The United States, which has voiced concerns about China’s assertive pursuit of territory in the South China Sea, said launching such flights could complicate disputes between rival claimants in the region.
Chinese media said the flights would be to Sansha city, on Woody Island in the Paracel archipelago, China’s administrative base for islands and reefs it controls in the South China Sea.
China claims most of the energy-rich waters through which about $5 trillion in ship-borne trade passes every year. Neighbours Brunei, Malaysia, the Philippines, Taiwan and Vietnam also have claims. Two passenger ships and a police vessel are base stations for mobile communications in Sansha, the official Xinhua news agency reported, citing an interview with Mayor Xiao Jie. The airfield in Sansha and a newer one on Fiery Cross Reef in the Spratly archipelago are expected to boost air traffic services in the region, Xiao added, aiding navigation and surveillance while providing weather and aeronautics information.

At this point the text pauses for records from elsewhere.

theorem execSevereClear_canon {q a0 a1 a2} {a3 : State} {t : State} (e : execSevereClear a0 a1 a2 a3 = .next t) (h3 : Canon q a3) : Canon q t := by
  unfold execSevereClear at e
  refine barWrite_canon e h3 ?_
  intros
  repeat' with_reducible first
    | assumption | intro _ | refine barWrite_canon (by assumption) ?_ | apply severeClearEffect_canon | dsimp only

theorem humToggleEffect_canon {q} {a0 : State} (h0 : Canon q a0) :
    Canon q (humToggleEffect a0) := by
  unfold humToggleEffect
  try dsimp only
  repeat' with_reducible first
    | assumption | apply canon_ite | dsimp only | split

theorem execHumToggle_canon {q} {a0 : State} {t : State} (e : execHumToggle a0 = .next t) (h0 : Canon q a0) : Canon q t := by
  unfold execHumToggle at e
  refine actRef_canon e h0 ?_
  intros
  repeat' with_reducible first
    | assumption | intro _ | refine actRef_canon (by assumption) ?_ | apply humToggleEffect_canon | dsimp only

theorem irqChangeEffect_canon {q a0 a1} {a2 : State} (h2 : Canon q a2) :
    Canon q (irqChangeEffect a0 a1 a2) := by
  unfold irqChangeEffect
  try dsimp only
  repeat' with_reducible first
    | assumption | apply State.settle_canon | apply State.irqLevel_canon | apply State.setIrq_canon
    | apply State.wakeEvent_canon | apply canon_ite | dsimp only | split

theorem execIrqLevelChange_canon {q a0 a1} {a2 : State} {t : State} (e : execIrqLevelChange a0 a1 a2 = .next t) (h2 : Canon q a2) : Canon q t := by
  unfold execIrqLevelChange at e
  try dsimp only at e
  (repeat' split at e)
  all_goals first | cases e | skip
  repeat' with_reducible first
    | assumption | intro _ | apply irqChangeEffect_canon | dsimp only

theorem State.claimed_canon {q a1 a2} {a0 : State} (h0 : Canon q a0) :
    Canon q (State.claimed a0 a1 a2) := by
  unfold State.claimed
  try dsimp only
  repeat' with_reducible first
    | assumption | intro _ | apply State.setIrq_canon | apply State.icSync_canon | apply canon_ite | dsimp only
    | split

theorem icClaimEffect_canon {q a0 a1} {a2 : State} (h2 : Canon q a2) :
    Canon q (icClaimEffect a0 a1 a2) := by
  unfold icClaimEffect
  try dsimp only
  repeat' with_reducible first
    | assumption | apply State.emit_canon | apply State.setIrq_canon | apply State.icSync_canon | intro _
    | apply State.claimed_canon | apply canon_ite | dsimp only | split

theorem execIcClaim_canon {q a0 a1} {a2 : State} {t : State} (e : execIcClaim a0 a1 a2 = .next t) (h2 : Canon q a2) : Canon q t := by
  unfold execIcClaim at e
  refine act_canon e h2 ?_
  intros
  repeat' with_reducible first
    | assumption | intro _ | refine act_canon (by assumption) ?_ | apply icClaimEffect_canon | dsimp only

theorem icCompleteEffect_canon {q a0 a1 a2} {a3 : State} (h3 : Canon q a3) :
    Canon q (icCompleteEffect a0 a1 a2 a3) := by
  unfold icCompleteEffect
  try dsimp only
  repeat' with_reducible first
    | assumption | apply State.icSync_canon | apply State.setIrq_canon | apply State.raise_canon
    | apply State.setReg_canon | apply canon_ite | dsimp only | split

theorem execIcComplete_canon {q a0 a1 a2} {a3 : State} {t : State} (e : execIcComplete a0 a1 a2 a3 = .next t) (h3 : Canon q a3) : Canon q t := by
  unfold execIcComplete at e
  refine act_canon e h3 ?_
  intros
  repeat' with_reducible first
    | assumption | intro _ | refine act_canon (by assumption) ?_ | apply icCompleteEffect_canon | dsimp only

theorem stormUnmaskEffect_canon {q a0 a1} {a2 : State} (h2 : Canon q a2) :
    Canon q (stormUnmaskEffect a0 a1 a2) := by
  unfold stormUnmaskEffect
  try dsimp only
  repeat' with_reducible first
    | assumption | apply State.icSync_canon | apply State.setIrq_canon | apply canon_ite | dsimp only | split

theorem execStormUnmask_canon {q a0 a1} {a2 : State} {t : State} (e : execStormUnmask a0 a1 a2 = .next t) (h2 : Canon q a2) : Canon q t := by
  unfold execStormUnmask at e
  refine barWrite_canon e h2 ?_
  intros
  repeat' with_reducible first
    | assumption | intro _ | refine barWrite_canon (by assumption) ?_ | apply stormUnmaskEffect_canon | dsimp only

theorem holdoffEffect_canon {q a0} {a1 : State} (h1 : Canon q a1) :
    Canon q (holdoffEffect a0 a1) := by
  unfold holdoffEffect
  try dsimp only
  repeat' with_reducible first
    | assumption | apply State.icSync_canon | apply canon_ite | dsimp only | split

theorem execHoldoffExpiry_canon {q a0} {a1 : State} {t : State} (e : execHoldoffExpiry a0 a1 = .next t) (h1 : Canon q a1) : Canon q t := by
  unfold execHoldoffExpiry at e
  refine act_canon e h1 ?_
  intros
  repeat' with_reducible first
    | assumption | intro _ | refine act_canon (by assumption) ?_ | apply holdoffEffect_canon | dsimp only

theorem nopBody_canon {q a0} {a1 : State} (h1 : Canon q a1) :
    AnsCanon q (nopBody a0 a1) := by
  unfold nopBody
  try dsimp only
  repeat' with_reducible first
    | assumption | exact ansCanon_refuse | apply ansCanon_done | intro _ | apply ansCanon_ends | apply ansCanon_later
    | apply ansCanon_long | apply ansCanon_ite | dsimp only | split

theorem execNop_canon {q a0} {a1 : State} {t : State} (e : execNop a0 a1 = .next t) (h1 : Canon q a1) : Canon q t := by
  unfold execNop at e
  refine act_canon e h1 ?_
  intros
  repeat' with_reducible first
    | assumption | intro _ | refine act_canon (by assumption) ?_ | apply State.perform_canon | apply nopBody_canon
    | dsimp only

theorem ringCreateBody_canon {q a0} {a1 : State} (h1 : Canon q a1) :
    AnsCanon q (ringCreateBody a0 a1) := by
  unfold ringCreateBody
  try dsimp only
  repeat' with_reducible first
    | assumption | exact ansCanon_refuse | apply ansCanon_done | apply ansCanon_ite | intro _
    | apply State.setRing_canon | apply ansCanon_ends | apply ansCanon_later | apply ansCanon_long | apply canon_ite
    | dsimp only | split

theorem execRingCreate_canon {q a0} {a1 : State} {t : State} (e : execRingCreate a0 a1 = .next t) (h1 : Canon q a1) : Canon q t := by
  unfold execRingCreate at e
  refine act_canon e h1 ?_
  intros
  repeat' with_reducible first
    | assumption | intro _ | refine act_canon (by assumption) ?_ | apply State.perform_canon | apply ringCreateBody_canon
    | dsimp only

theorem ringEnableBody_canon {q a0} {a1 : State} (h1 : Canon q a1) :
    AnsCanon q (ringEnableBody a0 a1) := by
  unfold ringEnableBody
  try dsimp only
  repeat' with_reducible first
    | assumption | exact ansCanon_refuse | apply ansCanon_done | apply ansCanon_ite | intro _
    | apply State.enableRing_canon | apply ansCanon_ends | apply ansCanon_later | apply ansCanon_long
    | apply canon_ite | dsimp only | split

theorem execRingEnable_canon {q a0} {a1 : State} {t : State} (e : execRingEnable a0 a1 = .next t) (h1 : Canon q a1) : Canon q t := by
  unfold execRingEnable at e
  refine act_canon e h1 ?_
  intros
  repeat' with_reducible first
    | assumption | intro _ | refine act_canon (by assumption) ?_ | apply State.perform_canon | apply ringEnableBody_canon
    | dsimp only

theorem ringDisableBody_canon {q a0} {a1 : State} (h1 : Canon q a1) :
    AnsCanon q (ringDisableBody a0 a1) := by
  unfold ringDisableBody
  try dsimp only
  repeat' with_reducible first
    | assumption | exact ansCanon_refuse | apply ansCanon_done | apply ansCanon_ite | intro _
    | apply State.drainRing_canon | apply ansCanon_ends | apply ansCanon_later | apply ansCanon_long | apply canon_ite
    | dsimp only | split

theorem execRingDisable_canon {q a0} {a1 : State} {t : State} (e : execRingDisable a0 a1 = .next t) (h1 : Canon q a1) : Canon q t := by
  unfold execRingDisable at e
  refine act_canon e h1 ?_
  intros
  repeat' with_reducible first
    | assumption | intro _ | refine act_canon (by assumption) ?_ | apply State.perform_canon
    | apply ringDisableBody_canon | dsimp only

A spokeswoman for the US State Department said launching the flights would be “inconsistent with the region’s commitments to exercise restraint from actions that could complicate or escalate disputes.”

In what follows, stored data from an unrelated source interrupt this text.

theorem Routine.memOp_canon {q a0 a1 a2 a3 a4} (h0 : Canon q a0.s) : Canon q ((Routine.memOp a0 a1 a2 a3 a4).1.s) := by
  unfold Routine.memOp
  try dsimp only
  repeat' with_reducible first
    | assumption | apply Routine.pop_canon | refine Routine.pop_canon' (by assumption) ?_ | apply State.exec_canon
    | apply State.combRead_canon | apply State.emit_canon | apply canon_ite | dsimp only | split

theorem Routine.memOp_canon' {q a0 a1 a2 a3 a4} {t y1 y2} (e : Routine.memOp a0 a1 a2 a3 a4 = (t, y1, y2)) (h0 : Canon q a0.s) : Canon q t.s := by
  have z := Routine.memOp_canon (q := q) (a0 := a0) (a1 := a1) (a2 := a2) (a3 := a3) (a4 := a4) h0
  rw [e] at z; exact z

theorem Routine.commit_canon {q a0 a1 a2} (h0 : Canon q a0.s) :
    Canon q ((Routine.commit a0 a1 a2).s) := by
  unfold Routine.commit
  try dsimp only
  repeat' with_reducible first
    | assumption | apply State.commitAll_canon | apply canon_ite | dsimp only | split

theorem Routine.next_canon {q a0 a1 a2 a3} (h0 : Canon q a0.s) : Canon q ((Routine.next a0 a1 a2 a3).1.s) := by
  unfold Routine.next
  try dsimp only
  repeat' with_reducible first
    | assumption | apply canon_ite | dsimp only | split

theorem Routine.next_canon' {q a0 a1 a2 a3} {t y1} (e : Routine.next a0 a1 a2 a3 = (t, y1)) (h0 : Canon q a0.s) : Canon q t.s := by
  have z := Routine.next_canon (q := q) (a0 := a0) (a1 := a1) (a2 := a2) (a3 := a3) h0
  rw [e] at z; exact z

theorem Routine.word_canon {q a0 a1 a2 a3} (h0 : Canon q a0.s) : Canon q ((Routine.word a0 a1 a2 a3).1.s) := by
  unfold Routine.word
  try dsimp only
  repeat' with_reducible first
    | assumption | apply Routine.memOp_canon | refine Routine.memOp_canon' (by assumption) ?_ | apply State.drew_canon
    | apply Routine.next_canon | refine Routine.next_canon' (by assumption) ?_ | apply Routine.commit_canon
    | apply canon_ite | apply canon_getD | dsimp only | split

theorem Routine.word_canon' {q a0 a1 a2 a3} {t y1} (e : Routine.word a0 a1 a2 a3 = (t, y1)) (h0 : Canon q a0.s) : Canon q t.s := by
  have z := Routine.word_canon (q := q) (a0 := a0) (a1 := a1) (a2 := a2) (a3 := a3) h0
  rw [e] at z; exact z

theorem Routine.run_canon {q a0 a1 a2 a3} (h3 : Canon q a3.s) : Canon q ((Routine.run a0 a1 a2 a3).1.s) := by
  induction a2 generalizing a3 with
  | zero => exact h3
  | succ n ih =>
    unfold Routine.run
    split
    · exact h3
    · split
      · exact h3
      · rename_i w _ _
        have hw : Canon q (({ a3 with left := a3.left - w.cost } : Routine).word a0 a1 w).1.s := Routine.word_canon h3
        split
        · rename_i e; rw [e] at hw; exact hw
        · rename_i e; rw [e] at hw; exact ih hw

theorem Routine.run_canon' {q a0 a1 a2 a3} {t y1} (e : Routine.run a0 a1 a2 a3 = (t, y1)) (h3 : Canon q a3.s) : Canon q t.s := by
  have z := Routine.run_canon (q := q) (a0 := a0) (a1 := a1) (a2 := a2) (a3 := a3) h3
  rw [e] at z; exact z

theorem State.openEvent_canon {q a1 a2} {a0 : State} (h0 : Canon q a0) :
    Canon q (State.openEvent a0 a1 a2) := by
  unfold State.openEvent
  try dsimp only
  repeat' with_reducible first
    | assumption | apply State.raise_canon | dsimp only | split

theorem State.openFinish_canon {q a1 a2 a3 a4} {a0 : State} (h0 : Canon q a0) :
    Canon q (State.openFinish a0 a1 a2 a3 a4) := by
  unfold State.openFinish
  try dsimp only
  repeat' with_reducible first
    | assumption | apply State.modOp_canon | apply State.finishCmd_canon | intro _ | apply canon_ite | dsimp only
    | split

theorem State.mchkRecord_canon {q a1 a2 a3} {a0 : State} (h0 : Canon q a0) :
    Canon q (State.mchkRecord a0 a1 a2 a3) := by
  unfold State.mchkRecord
  try dsimp only
  repeat' with_reducible first
    | assumption | apply State.satReg_canon | dsimp only | split

theorem State.openRun_canon {q a1 a2 a3 a4} {a0 : State} (h0 : Canon q a0) :
    Canon q (State.openRun a0 a1 a2 a3 a4) := by
  unfold State.openRun
  try dsimp only
  repeat' with_reducible first
    | assumption | intro _ | apply Routine.run_canon | refine Routine.run_canon' (by assumption) ?_
    | apply State.drew_canon | apply State.openFinish_canon | apply State.openEvent_canon | apply State.raise_canon
    | apply State.mchkRecord_canon | apply State.modOp_canon | apply canon_put | apply State.overrun_canon
    | apply canon_ite | apply canon_foldl | dsimp only | split

theorem openRoutineEffect_canon {q a0 a1} {a2 : State} (h2 : Canon q a2) :
    Canon q (openRoutineEffect a0 a1 a2) := by
  unfold openRoutineEffect
  try dsimp only
  repeat' with_reducible first
    | assumption | apply State.openRun_canon | apply State.finishCmd_canon | apply canon_getD | intro _
    | apply canon_ite | dsimp only | split

theorem execOpenRegionRoutine_canon {q a0 a1} {a2 : State} {t : State} (e : execOpenRegionRoutine a0 a1 a2 = .next t) (h2 : Canon q a2) : Canon q t := by
  unfold execOpenRegionRoutine at e
  refine act_canon e h2 ?_
  intros
  repeat' with_reducible first
    | assumption | intro _ | refine act_canon (by assumption) ?_ | apply openRoutineEffect_canon | dsimp only

theorem openTimeoutEffect_canon {q} {a0 : State} (h0 : Canon q a0) :
    Canon q (openTimeoutEffect a0) := by
  unfold openTimeoutEffect
  try dsimp only
  repeat' with_reducible first
    | assumption | apply State.finishCmd_canon | apply State.openEvent_canon | apply State.overrun_canon | dsimp only
    | split

theorem execOpenRoutineTimeout_canon {q} {a0 : State} {t : State} (e : execOpenRoutineTimeout a0 = .next t) (h0 : Canon q a0) : Canon q t := by
  unfold execOpenRoutineTimeout at e
  refine act_canon e h0 ?_
  intros
  repeat' with_reducible first
    | assumption | intro _ | refine act_canon (by assumption) ?_ | apply openTimeoutEffect_canon | dsimp only

theorem parityEffect_canon {q a0 a1} {a2 : State} (h2 : Canon q a2) :
    Canon q (parityEffect a0 a1 a2) := by
  unfold parityEffect
  try dsimp only
  repeat' with_reducible first
    | assumption | apply State.raise_canon | apply State.mchkRecord_canon | apply State.finishCmd_canon
    | apply State.overrun_canon | intro _ | apply canon_ite | dsimp only | split

theorem execParityMachineCheck_canon {q a0 a1} {a2 : State} {t : State} (e : execParityMachineCheck a0 a1 a2 = .next t) (h2 : Canon q a2) : Canon q t := by
  unfold execParityMachineCheck at e
  refine act_canon e h2 ?_
  intros
  repeat' with_reducible first
    | assumption | intro _ | refine act_canon (by assumption) ?_ | apply parityEffect_canon | dsimp only

theorem readbackEffect_canon {q a0} {a1 : State} (h1 : Canon q a1) :
    Canon q (readbackEffect a0 a1) := by
  unfold readbackEffect
  try dsimp only
  repeat' with_reducible first
    | assumption | apply State.raise_canon | apply State.humStop_canon | apply State.andNotReg_canon
    | apply State.clearOpen_canon | apply canon_ite | dsimp only | split

theorem execMchkReadbackDone_canon {q a0} {a1 : State} {t : State} (e : execMchkReadbackDone a0 a1 = .next t) (h1 : Canon q a1) : Canon q t := by
  unfold execMchkReadbackDone at e
  refine act_canon e h1 ?_
  intros
  repeat' with_reducible first
    | assumption | intro _ | refine act_canon (by assumption) ?_ | apply readbackEffect_canon | dsimp only

theorem xlateEffect_canon {q} {a0 : State} (h0 : Canon q a0) :
    Canon q (xlateEffect a0) := by
  unfold xlateEffect
  try dsimp only
  repeat' with_reducible first
    | assumption | apply State.emit_canon | apply State.drew_canon | intro _ | apply canon_ite | dsimp only | split

theorem execXlateTrap_canon {q} {a0 : State} {t : State} (e : execXlateTrap a0 = .next t) (h0 : Canon q a0) : Canon q t := by
  unfold execXlateTrap at e
  refine act_canon e h0 ?_
  intros
  repeat' with_reducible first
    | assumption | intro _ | refine act_canon (by assumption) ?_ | apply xlateEffect_canon | dsimp only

“China should heed to its prior public commitments to cease land reclamation and militarisation on their outposts in the South China Sea, and instead focus on reaching agreement on acceptable behaviour in disputed areas,” Anna Richey-Allen said.

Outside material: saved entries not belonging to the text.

/-- A fence asked for waits for the settling of its command, and a read that a freeze holds for the thaw: each behind those
before it. -/
@[simp] theorem State.fenceAsk_demand (s : State) (cls index) :
    (s.fenceAsk cls index).fences.demand = s.fences.demand ++ [(cls, index)] := rfl
@[simp] theorem State.holdRead_heldReads (s : State) (fn q) :
    (s.holdRead fn q).power.heldReads = s.power.heldReads ++ [(fn, q)] := rfl

end Sys2Proof.Machine
end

US and Taiwanese officials confirmed in February the “very recent” placement of surface-to-air missiles on Woody Island, the site of the largest Chinese presence on the Paracels, criticising the move as contrary to China’s commitments not to militarise its claims in the South China Sea.
Beijing says it is entitled to “limited defensive facilities” on its territory, and dismissed reports about the missile placement as media hype. China says much of the infrastructure it is building is purely civilian in nature and will benefit other countries.
China landed fully-armed jet fighters on an expanded airstrip on Woody Island in November, and reinforced hangars have been completed, regional diplomats have said.